Work to be completed. Restate exactly the lines from the top of the listing below to the line containing "(phaseAfter (.auth 1)"; the remaining lines are not wanted.

--*--

/-- A cell of the table that refuses, the counter range, a cell that accepts, and an illegal descriptor. -/
theorem witness_CommandsFollowThePhaseTable :
    phaseAfter (.auth 1) .finalized = none ∧ overflowsCounter (.auth 2) (inPhase .streaming 4294967294 0).eng = true ∧
    (phaseAfter (.auth 1) .messageReady = some .streaming ∧
      overflowsCounter (.auth 1) (inPhase .messageReady 0 0).eng = false) ∧
    (∃ t, (presentNext (.command [0x10] (Buffer.zeros _)) State.reset).pending =
        [HostInput.command [0x10] (Buffer.zeros _)] ∧
      decode [0x10] = .illegal (.unitOperation 0x10) ∧
      step (presentNext (.command [0x10] (Buffer.zeros _)) State.reset) = .next t) :=
  ⟨by decide, by decide, by decide, _, by decide, by decide, rfl⟩

theorem witness_UsageErrorsChangeNothing :
    ∃ t, Instr.finalTag.hostIssuable = true ∧ exec .finalTag State.reset = .next t ∧ t.eng.status = .errUsage :=
  ⟨_, rfl, rfl, rfl⟩

theorem witness_EachCommandReportsItsStatuses :
    ∃ t, exec (.encMsg 0 nonce0) keyedState = .next t ∧ t.eng.status = .ok :=
  ⟨_, congrArg Host.Outcome.next (encryptMessage_accepted Config.cipher _ _ nonce0 keyedState_phase (by decide)), rfl⟩

theorem witness_InitialisationIsIdempotent :
    (∃ key, Instr.initKey key0 = .initKey key) ∧ (∃ x, Instr.initMsg nonce0 = .initMsg x) ∧
    (∃ t, exec (.initMsg nonce0) keyedState = .next t) ∧ (∃ t, exec (.initKey key0) State.reset = .next t) ∧
    ∃ t, exec .wipe begunState = .next t := ⟨⟨_, rfl⟩, ⟨_, rfl⟩, ⟨_, rfl⟩, ⟨_, rfl⟩, ⟨_, rfl⟩⟩

theorem witness_KeyMaterialIsWrittenByKeyCommandsOnly :
    ∃ t, exec .finalTag begunState = .next t ∧ (∀ key, Instr.finalTag ≠ .initKey key) ∧ Instr.finalTag ≠ .wipe ∧
      Instr.finalTag ≠ .subkey := ⟨_, rfl, by simp, by simp, by simp⟩

/-- The chunk hypotheses: one byte and two bytes against three, up to the end of the counter's range. -/
theorem witness_AuthChunksAreOneChunk :
    (inPhase .streaming 4294967292 0).eng.phase = .streaming ∧
    (3 : Len).toNat = (1 : Len).toNat + (2 : Len).toNat ∧
    (inPhase .streaming 4294967292 0).eng.mac.cnt + (3 : Len).toNat < 2 ^ 32 ∧
    Memory.readBytes [(0, 1), (1, 2), (2, 3)] 0 3 =
      Memory.readBytes [(0, 1)] 0 1 ++ Memory.readBytes [(0, 2), (1, 3)] 0 2 := by decide

theorem witness_CryptChunksAreOneChunk :
    (inPhase .messageReady 0 0).eng.phase = .messageReady ∧
    (3 : Len).toNat = (1 : Len).toNat + (2 : Len).toNat ∧
    (inPhase .messageReady 0 0).eng.ctr.ccnt + (3 : Len).toNat < 2 ^ 32 ∧
    Memory.readBytes [(0, 1), (1, 2), (2, 3)] 0 3 =
      Memory.readBytes [(0, 1)] 0 1 ++ Memory.readBytes [(0, 2), (1, 3)] 0 2 := by decide

theorem witness_AuthAndCryptCommute :
    (inPhase .streaming 3 7).eng.phase = .streaming ∧ (inPhase .streaming 3 7).eng.mac.cnt + (5 : Len).toNat < 2 ^ 32 ∧
    (inPhase .streaming 3 7).eng.ctr.ccnt + (9 : Len).toNat < 2 ^ 32 := by decide

theorem witness_MessageReadyAndStreamingAreIndistinguishable :
    Instr.finalTag.hostIssuable = true ∧ sameButStreaming (inPhase .messageReady 2 2) (inPhase .streaming 2 2) :=
  ⟨rfl, .inr ⟨rfl, rfl, rfl⟩⟩

theorem streamingState_exists (k : Nat) :
    ∃ s : State, s.eng.phase = .streaming ∧ s.eng.mac = macAbsorb s.E (macStart 2) [0x55] ∧ s.eng.ctr.ccnt = k :=
  have h : State → ∃ s : State, s.eng.phase = .streaming ∧ s.eng.mac = macAbsorb s.E (macStart 2) [0x55] ∧
      s.eng.ctr.ccnt = k := fun s0 =>
    ⟨{ s0 with eng := { s0.eng with phase := .streaming, mac := macAbsorb s0.E (macStart 2) [0x55],
                                    ctr := ⟨0, 0, 1, k⟩ } }, rfl, rfl, rfl⟩
  h keyedState

/-- One byte authenticated, with the same number of bytes decrypted, and with none. -/
theorem witness_TagIsOmacOfTheAuthenticatedBytes :
    (∃ s : State, s.eng.phase = .streaming ∧ s.eng.mac = macAbsorb s.E (macStart 2) [0x55] ∧ s.eng.ctr.ccnt = 1) ∧
    (∃ s : State, s.eng.phase = .streaming ∧ s.eng.mac = macAbsorb s.E (macStart 2) [0x55] ∧ s.eng.ctr.ccnt = 0) :=
  ⟨streamingState_exists 1, streamingState_exists 0⟩

theorem witness_EncMsgIsTheFourCommandsAndTheTag :
    State.reset.eng.phase = .uninitialized ∧ keyedState.eng.phase ≠ .uninitialized ∧
    begunState.eng.phase ≠ .uninitialized :=
  ⟨rfl, keyedState_phase, by rw [begunState_phase]; simp⟩

theorem emptyMessage_phase (v : Tag) : (emptyMessage v).eng.phase ≠ .uninitialized := keyedState_phase

/-- Whether the four tag bytes of `emptyMessage v` are right. -/
theorem emptyMessage_agrees (v : Tag) : (∀ i < 4, (emptyMessage v).buf.read (0 + i) =
    byteOf (openedEngine Config.cipher 0 nonce0 (emptyMessage v)).tag i) ↔ ∀ i < 4, byteOf v i = 0 := by
  refine forall₂_congr fun i h => ?_
  rw [read_emptyMessage v i h]
  generalize byteOf (openedEngine Config.cipher 0 nonce0 (emptyMessage v)).tag i = b
  rw [← BitVec.xor_eq_zero_iff, BitVec.xor_assoc, BitVec.xor_comm (byteOf v i), ← BitVec.xor_assoc, BitVec.xor_self,
    BitVec.zero_xor]
  rfl

/-- The phase clauses; a buffer whose four tag bytes are right; a buffer with one of them wrong. -/
theorem witness_DecMsgIsTheFourCommandsAndTheComparison :
    State.reset.eng.phase = .uninitialized ∧
    (∀ v, (emptyMessage v).eng.phase ≠ .uninitialized ∧ ∃ s2 s3 s4,
      authenticate Config.cipher 0 (initMessage Config.cipher nonce0 (emptyMessage v)) = s2 ∧
      crypt Config.cipher 0 s2 = s3 ∧ finalizeTag Config.cipher s3 = s4 ∧
      ((∀ i < 4, (emptyMessage v).buf.read (0 + i) = byteOf s4.eng.tag i) ↔ ∀ i < 4, byteOf v i = 0)) ∧
    (∀ i < 4, byteOf (0 : Tag) i = 0) ∧ ¬ (∀ i < 4, byteOf (1 : Tag) i = 0) := by
  refine ⟨rfl, fun v => ⟨emptyMessage_phase v, ?_⟩, by decide, by decide⟩
  obtain ⟨s2, s3, s4, h2, h3, h4, -, -, h5, -⟩ :=
    decrypt_substeps Config.cipher (emptyMessage v) nonce0 0 (emptyMessage_phase v) (by decide)
  refine ⟨s2, s3, s4, h2, h3, h4, ?_⟩
  rw [h5]
  exact emptyMessage_agrees v

/-- Both statuses of an accepted `DEC_MSG` occur, and the refused one. -/
theorem witness_DecMsgReleasesPlaintextOnlyOnOk :
    (∃ t, exec (.decMsg 0 nonce0) (emptyMessage 0) = .next t ∧ t.eng.status = .ok) ∧
    (∃ t, exec (.decMsg 0 nonce0) (emptyMessage 1) = .next t ∧ t.eng.status = .errAuth) ∧
    (∃ t, exec (.decMsg 0 nonce0) State.reset = .next t ∧ t.eng.status ≠ .ok) := by
  have key : ∀ v, tagDifference (openedEngine Config.cipher 0 nonce0 (emptyMessage v)).tag
      ((emptyMessage v).buf.readBytes 0 4) = 0 ↔ ∀ i < 4, byteOf v i = 0 := by
    intro v
    rw [tagDifference_eq_zero _ _ (by simp), ← emptyMessage_agrees]
    refine forall₂_congr fun i hi => ?_
    rw [List.getD_eq_getElem _ _ (by simpa), Memory.readBytes_getElem]
  have dec := fun v => decryptMessage_accepted Config.cipher (emptyMessage v) 0 nonce0 (emptyMessage_phase v) (by decide)
  refine ⟨⟨_, congrArg Host.Outcome.next (dec 0), ?_⟩, ⟨_, congrArg Host.Outcome.next (dec 1), ?_⟩, ⟨_, rfl, ?_⟩⟩
  · dsimp only; rw [if_pos ((key 0).2 (by decide))]; rfl
  · dsimp only; rw [if_neg (mt (key 1).1 (by decide))]
  · decide

theorem witness_EncMsgIsCtrThenOmac : (inPhase .finalized 1 1).eng.phase ≠ .uninitialized ∧ (0 : Nat) < (1 : Len).toNat :=
  by decide

/-- The decrypting session is the encrypting one, with the buffer that `ENC_MSG` left. -/
theorem witness_DecMsgInvertsEncMsg : ∃ t u : State, keyedState.eng.phase ≠ .uninitialized ∧
    exec (.encMsg 1 nonce0) keyedState = .next t ∧ u.eng.phase ≠ .uninitialized ∧
    u.eng.ks = keyedState.eng.ks ∧ u.eng.padFull = keyedState.eng.padFull ∧
    u.eng.padPartial = keyedState.eng.padPartial ∧ (∀ a < (1 : Len).toNat + 4, u.buf.read a = t.buf.read a) := by
  have he := encryptMessage_accepted Config.cipher keyedState (1 : Len).toNat nonce0 keyedState_phase (by decide)
  refine ⟨_, _, keyedState_phase, congrArg Host.Outcome.next he, ?_, ?_, ?_, ?_, fun _ _ => rfl⟩
  all_goals simp [messageEnd]

/-- `keyedState` after `ENC_MSG` of one byte. -/
def sealedOne : State := encryptMessage Config.cipher (1 : Len).toNat nonce0 keyedState

/-- The same with the first tag byte altered. -/
theorem witness_AlteredTagIsDetected : ∃ t u : State, keyedState.eng.phase ≠ .uninitialized ∧
    exec (.encMsg 1 nonce0) keyedState = .next t ∧ u.eng.phase ≠ .uninitialized ∧
    u.eng.ks = keyedState.eng.ks ∧ u.eng.padFull = keyedState.eng.padFull ∧
    u.eng.padPartial = keyedState.eng.padPartial ∧ (∀ a < (1 : Len).toNat, u.buf.read a = t.buf.read a) ∧
    (∃ i < 4, u.buf.read ((1 : Len).toNat + i) ≠ t.buf.read ((1 : Len).toNat + i)) := by
  have he := encryptMessage_accepted Config.cipher keyedState (1 : Len).toNat nonce0 keyedState_phase (by decide)
  refine ⟨_, { sealedOne with buf := sealedOne.buf.write 1 (sealedOne.buf.read 1 ^^^ 1) }, keyedState_phase,
    rfl, ?_, ?_, ?_, ?_, ?_, 0, by decide, ?_⟩
  · change sealedOne.eng.phase ≠ _; rw [sealedOne, he]; simp [messageEnd]
  · change sealedOne.eng.ks = _; rw [sealedOne, he]; simp only [messageEnd]
  · change sealedOne.eng.padFull = _; rw [sealedOne, he]; simp only [messageEnd]
  · change sealedOne.eng.padPartial = _; rw [sealedOne, he]; simp only [messageEnd]
  · intro a ha
    change (sealedOne.buf.write 1 (sealedOne.buf.read 1 ^^^ 1)).read a = sealedOne.buf.read a
    rw [Memory.read_write, if_neg (by simp at ha; omega)]
  · change (sealedOne.buf.write 1 (sealedOne.buf.read 1 ^^^ 1)).read 1 ≠ sealedOne.buf.read 1
    rw [Memory.read_write, if_pos rfl]
    generalize sealedOne.buf.read 1 = b
    revert b; decide

/-- `AUTH`, `CRYPT`, `ENC_MSG` and `DEC_MSG` accepted in `begunState`, with any number of bytes. -/
theorem begunState_accepts (len : Len) :
    (∃ t, exec (.auth len) begunState = .next t ∧ t.eng.status = .ok) ∧
    (∃ t, exec (.crypt len) begunState = .next t ∧ t.eng.status = .ok) ∧
    (∃ t, exec (.encMsg len nonce0) begunState = .next t ∧ t.eng.status = .ok) ∧
    (∃ t, exec (.decMsg len nonce0) begunState = .next t ∧ t.eng.status ≠ .errUsage) := by
  have hp := begunState_phase
  have hn : begunState.eng.phase ≠ .uninitialized := by rw [hp]; simp
  obtain ⟨ha, hk⟩ := begunState_counts
  have hl := len.isLt
  refine ⟨⟨_, congrArg Host.Outcome.next (authenticate_accepted Config.cipher _ _ (.inl hp) (by omega)), rfl⟩,
    ⟨_, congrArg Host.Outcome.next (crypt_accepted Config.cipher _ _ (.inl hp) (by omega)), rfl⟩,
    ⟨_, congrArg Host.Outcome.next (encryptMessage_accepted Config.cipher _ _ nonce0 hn hl), rfl⟩,
    ⟨_, congrArg Host.Outcome.next (decryptMessage_accepted Config.cipher _ _ nonce0 hn hl), ?_⟩⟩
  dsimp only; split <;> simp [messageEnd]

/-- Each accepted command, with no bytes and with one. -/
theorem witness_CommandsAccessTheBufferInOrder :
    ((∃ t, exec (.auth 0) begunState = .next t ∧ t.eng.status = .ok) ∧
      (∃ t, exec (.crypt 0) begunState = .next t ∧ t.eng.status = .ok) ∧
      (∃ t, exec (.encMsg 0 nonce0) begunState = .next t ∧ t.eng.status = .ok) ∧
      (∃ t, exec (.decMsg 0 nonce0) begunState = .next t ∧ t.eng.status ≠ .errUsage)) ∧
    ((∃ t, exec (.auth 1) begunState = .next t ∧ t.eng.status = .ok) ∧
      (∃ t, exec (.crypt 1) begunState = .next t ∧ t.eng.status = .ok) ∧
      (∃ t, exec (.encMsg 1 nonce0) begunState = .next t ∧ t.eng.status = .ok) ∧
      (∃ t, exec (.decMsg 1 nonce0) begunState = .next t ∧ t.eng.status ≠ .errUsage)) ∧
    ∃ t, exec .wipe begunState = .next t := ⟨begunState_accepts 0, begunState_accepts 1, _, rfl⟩

/-- The invariant and each command's own premise together. -/
theorem witness_CommandsMakeTheStatedCipherCalls : begunState.Inv ∧
    (∃ t, exec (.initMsg nonce0) begunState = .next t ∧ t.eng.status = .ok) ∧
    (∃ t, exec (.auth 17) begunState = .next t ∧ t.eng.status = .ok) ∧
    (∃ t, exec (.crypt 17) begunState = .next t ∧ t.eng.status = .ok) ∧
    (∃ t, exec (.encMsg 17 nonce0) begunState = .next t ∧ t.eng.status = .ok) ∧
    (∃ t, exec (.decMsg 17 nonce0) begunState = .next t ∧ t.eng.status ≠ .errUsage) := by
  refine ⟨begunState_inv, ⟨_, congrArg Host.Outcome.next (initMessage_accepted Config.cipher _ nonce0 ?_), rfl⟩,
    begunState_accepts 17⟩
  rw [begunState_phase]; simp

/-- A legal and an illegal descriptor, an array of bytes, an accepted command, and a buffer of its length. -/
theorem witness_CommandBuffersHaveTheirLength :
    decode [0x08] = .command .wipe ∧ decode [0x00] = .illegal (.noInstruction 0x00) ∧
    ([0x00, 0xFF] : List Byte).length = 2 ∧ (Instr.crypt 2).hostIssuable = true ∧
    (∃ t, exec (.crypt 2) { begunState with buf := [(1, 0xFF)] } = .next t) ∧
    ∀ c ∈ ([(1, 0xFF)] : Memory), c.1 < bufferLength (.crypt 2) :=
  ⟨by decide, by decide, rfl, rfl, exec_next _ _, by decide⟩

end Sys2Proof.Tests
end

section
/-! The step that serves a platform reset (70_reset_and_hazards.md), and what it leaves in the state (10_state.md). -/

namespace Sys2Proof.Machine

/-- The one branch of `step` that a waiting platform reset takes (R260, R265). -/
theorem step_of_pending_reset {s : State} {rest : List HostInput} (h : s.pending = .reset :: rest) :
    step s = .next (platformReset (consumeInput rest s)) := by
  rw [step, h]

/-- Settles O7: the reset values are read off the definition (R42), and the step that serves a reset gives the whole
engine those values, keeps the buffer (R264) and consumes the reset alone. -/
theorem resetGivesEveryElementItsValue : Obligations.ResetGivesEveryElementItsValue := by
  refine ⟨by decide, fun s rest h => ⟨platformReset (consumeInput rest s), step_of_pending_reset h, ?_, ?_, ?_⟩⟩
  · exact platformReset_eng _
  · rw [platformReset_buf, consumeInput_buf]
  · rw [platformReset_pending, consumeInput_pending]

end Sys2Proof.Machine
end

section
/-! What the decoder answers on every byte string (R93, R100, R103), and the descriptors that instructions have. -/

namespace Sys2Proof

--*--

Solution to this task.
/-- A cell of the table that refuses, the counter range, a cell that accepts, and an illegal descriptor. -/
theorem witness_CommandsFollowThePhaseTable :
    phaseAfter (.auth 1) .finalized = none ∧ overflowsCounter (.auth 2) (inPhase .streaming 4294967294 0).eng = true ∧
    (phaseAfter (.auth 1) .messageReady = some .streaming ∧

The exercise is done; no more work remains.